November 19, 2015 — In a decision released today, a federal Magistrate Judge has sustained Westchester’s objections to the Monitor’s finding that a single project (Chappaqua Station) had not progressed far enough in terms of certain financing to “count” towards the minimum of 750 units of affordable housing required to be created under the consent decree. The Magistrate also found that the U.S. Attorney had not presented enough evidence to show that Westchester should be held in contempt with respect to the inadequacy of its efforts to facilitate the project.

Note: Even though the Monitor had found in an earlier report that the County “undertook no direct activities to address zoning impediments in 2014” and had suggested that that failure to act in the face of excessive zoning restrictions in some towns and villages might constitute a violation of Westchester’s obligations under paragraph 7(j) of the decree, neither the Monitor or the U.S. Attorney ever followed up and sought to have the County held in contempt on this basis. Thus, the Magistrate’s decision related only to the Chappaqua Station project and has no bearing on Westchester’s across-the-board policy of refusing to take action to force municipalities to give up excessively restrictive zoning, action that the County was required to acknowledge in the consent decree it had the authority and responsibility to take.

ADC released the following statement:

The U.S. Attorney and the Monitor today reaped the fruit of their strategy of refusing to identify to the Court the full scope of Westchester’s refusal to meet its clear and unambiguous obligations under the consent decree to force towns and villages to abandon excessively restrictive zoning. They could have focused on the fact that Westchester has for years explicitly refused to litigate against any of the many municipalities who maintain exclusionary zoning.  Westchester, after all, was forced to acknowledge in the decree its authority and responsibility to take such action. Instead, the U.S. Attorney looked only at the side issue of the Chappaqua Station project (a project that would isolate residents away from existing, white, residential Chappaqua neighborhoods in housing squeezed — literally — between the railroad tracks and the Saw Mill River Parkway).

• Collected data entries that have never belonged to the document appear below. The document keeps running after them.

-- ==== Sys2Proof/Machine/Operands.lean ====
section
/-! DEFINITION. The checks of request operands that the entries' tables call RANGE. -/

namespace Sys2Proof.Machine

/-- A printable character, 0x20..0x7E. -/
def printable (b : Byte) : Bool := 0x20 ≤ b.toNat && b.toNat ≤ 0x7E

/-- `n` lies in `lo..hi`. -/
def within (lo hi n : Nat) : Bool := lo ≤ n && n ≤ hi

/-- A bib of the start list (R25). -/
def bibOk (b : Nat) : Bool := within 1 999 b

/-- An attempt number (R32). -/
def attemptOk (n : Nat) : Bool := within 1 400 n

/-- Three capital letters (R26). -/
def nationOk (t : Text) : Bool := t.length == 3 && t.all fun b => 0x41 ≤ b.toNat && b.toNat ≤ 0x5A

/-- The fields of an entry of ADD ENTRIES (R26, order 3). -/
def entryOk (e : Entry) : Bool := bibOk e.bib && e.name.length ≤ 20 && e.name.all printable && nationOk e.nation

/-- Every field of a hill section lies in its range (01, section 1.1), the fields taken together (R4). -/
def hillOk (h : HillSection) : Bool :=
  h.name.length ≤ 24 && h.name.all printable && within 40 500 h.kh && within h.kh 520 h.hs && within 0 2000 h.base
    && within 1 20 h.mvh && within 1 40 h.gates && within 0 200 h.gf && within h.kh h.hs h.ch && within 0 500 h.hf
    && within 0 500 h.tf && decide (-1500 ≤ h.lo) && decide (h.lo ≤ h.hi) && decide (h.hi ≤ 1500)
    && within 3000 60000 h.startWindow && within 0 10000 h.warning && decide (h.warning < h.startWindow)
    && within 5000 60000 h.markLimit && within 1000 30000 h.secondMarkWait && within 0 10 h.tolerance
    && within 0 1 h.consoleB && within 500 5000 h.settle && within 1000 20000 h.gateStep && within 5 50 h.leaveDebounce
    && within 1000 20000 h.baseline && within 100 2000 h.cycleMin && within 200 5000 h.freshness
    && within 5 100 h.replyTimeout && within 2 20 h.turnaround && within 500 1200 h.cableFactor && within 0 1 h.autoSwap
    && within 20 500 h.pacing

/-- An optional gate is not above the gate count (R4). -/
def notAbove (g : Nat) : Option Nat → Bool
  | some n => n ≤ g
  | none => true

/-- The fields of a present station slot, taken by itself (R5). -/
def slotOk (x : StationSlot) : Bool := within 1 31 x.address && within 0 359 x.bearing && (x.gating || x.scoring)

/-- Raw coordinates strictly ascending and distances non-decreasing (R6). -/
def pointsAscend : List SurveyPoint → Bool
  | p :: q :: r => decide (p.raw < q.raw) && decide (p.mm ≤ q.mm) && pointsAscend (q :: r)
  | [_] => true
  | [] => true

/-- A survey table (R6): 2..32 points, each in range, in order. -/
def surveyOk (ps : List SurveyPoint) : Bool :=
  within 2 32 ps.length && (ps.all fun p => within 0 65535 p.raw && within 0 600000 p.mm) && pointsAscend ps

/-- The line functions by their codes 0..17 (10, section 10.13). -/
def functionTable : List LineFunction :=
  [.lampRed, .lampAmber, .lampGreen, .leave, .juryStop, .cellA, .cellB, .gateUp, .gateDown, .gateIndex, .gateHome,
   .windTxen, .windCd, .boardReady, .alert, .generalIn, .generalOut, .none]

/-- The line modes by their codes 0..2 (10, section 10.13). -/
def modeTable : List LineMode := [.input, .pushPull, .openDrain]

/-- The assignments that codes spell; `none` where a code is outside its values. -/
def assignmentsOf (codes : List (Nat × Nat)) : Option (List Assignment) :=
  codes.mapM fun c => do some { fn := ← functionTable[c.1]?, mode := ← modeTable[c.2]? }

/-- An output function or GENERAL_OUT, which needs push-pull or open-drain (R7, R12). -/
def needsOutput : LineFunction → Bool
  | .lampRed | .lampAmber | .lampGreen | .gateUp | .gateDown | .windTxen | .alert | .generalOut => true
  | .leave | .juryStop | .cellA | .cellB | .gateIndex | .gateHome | .windCd | .boardReady | .generalIn | .none => false

/-- A function that may be assigned to more than one line (R7). -/
def repeatable : LineFunction → Bool
  | .generalIn | .generalOut | .none => true
  | .lampRed | .lampAmber | .lampGreen | .leave | .juryStop | .cellA | .cellB | .gateUp | .gateDown | .gateIndex
  | .gateHome | .windTxen | .windCd | .boardReady | .alert => false

/-- The checks of R7 on sixteen assignments taken together. -/
def assignmentsOk (l : List Assignment) : Bool :=
  (l.all fun a => if needsOutput a.fn then a.mode != .input else a.mode == .input)
    && l.all fun a => repeatable a.fn || (l.filter fun b => b.fn == a.fn).length == 1

/-- The cross-checks that make a profile storable and VALID (R1, R8). -/
def crossChecks (p : Profile) : Bool :=
  (p.slots.any fun x => x.isSome) && p.survey.isSome && decide (p.hill.kh ≤ p.hill.hs) && within p.hill.kh p.hill.hs p.hill.ch

/-- Every field of a profile lies in its range, each section by the checks of its SET request (R4 to R7, R10). -/
def rangesOk (p : Profile) : Bool :=
  hillOk p.hill && p.slots.length == 8 && (p.slots.all fun x => (x.map slotOk).getD true)
    && ((p.slots.filterMap fun x => x.map StationSlot.address).Nodup : Bool)
    && ((p.survey.map surveyOk).getD true) && p.lines.length == 16 && assignmentsOk p.lines

end Sys2Proof.Machine
end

Why didn’t the U.S. Attorney and the Monitor make the easy argument that New Castle zoning perpetuates segregation and that Westchester has refused to act against it? Because they have already undermined their position by pretending that there is less exclusionary zoning than actually exists in the County (a central part of the strategy to claim “progress” where none exists) and because standing behind a consent decree that requires Westchester to undo the zoning barriers maintained by so many segregated Westchester municipalities remains politically unpalatable to them.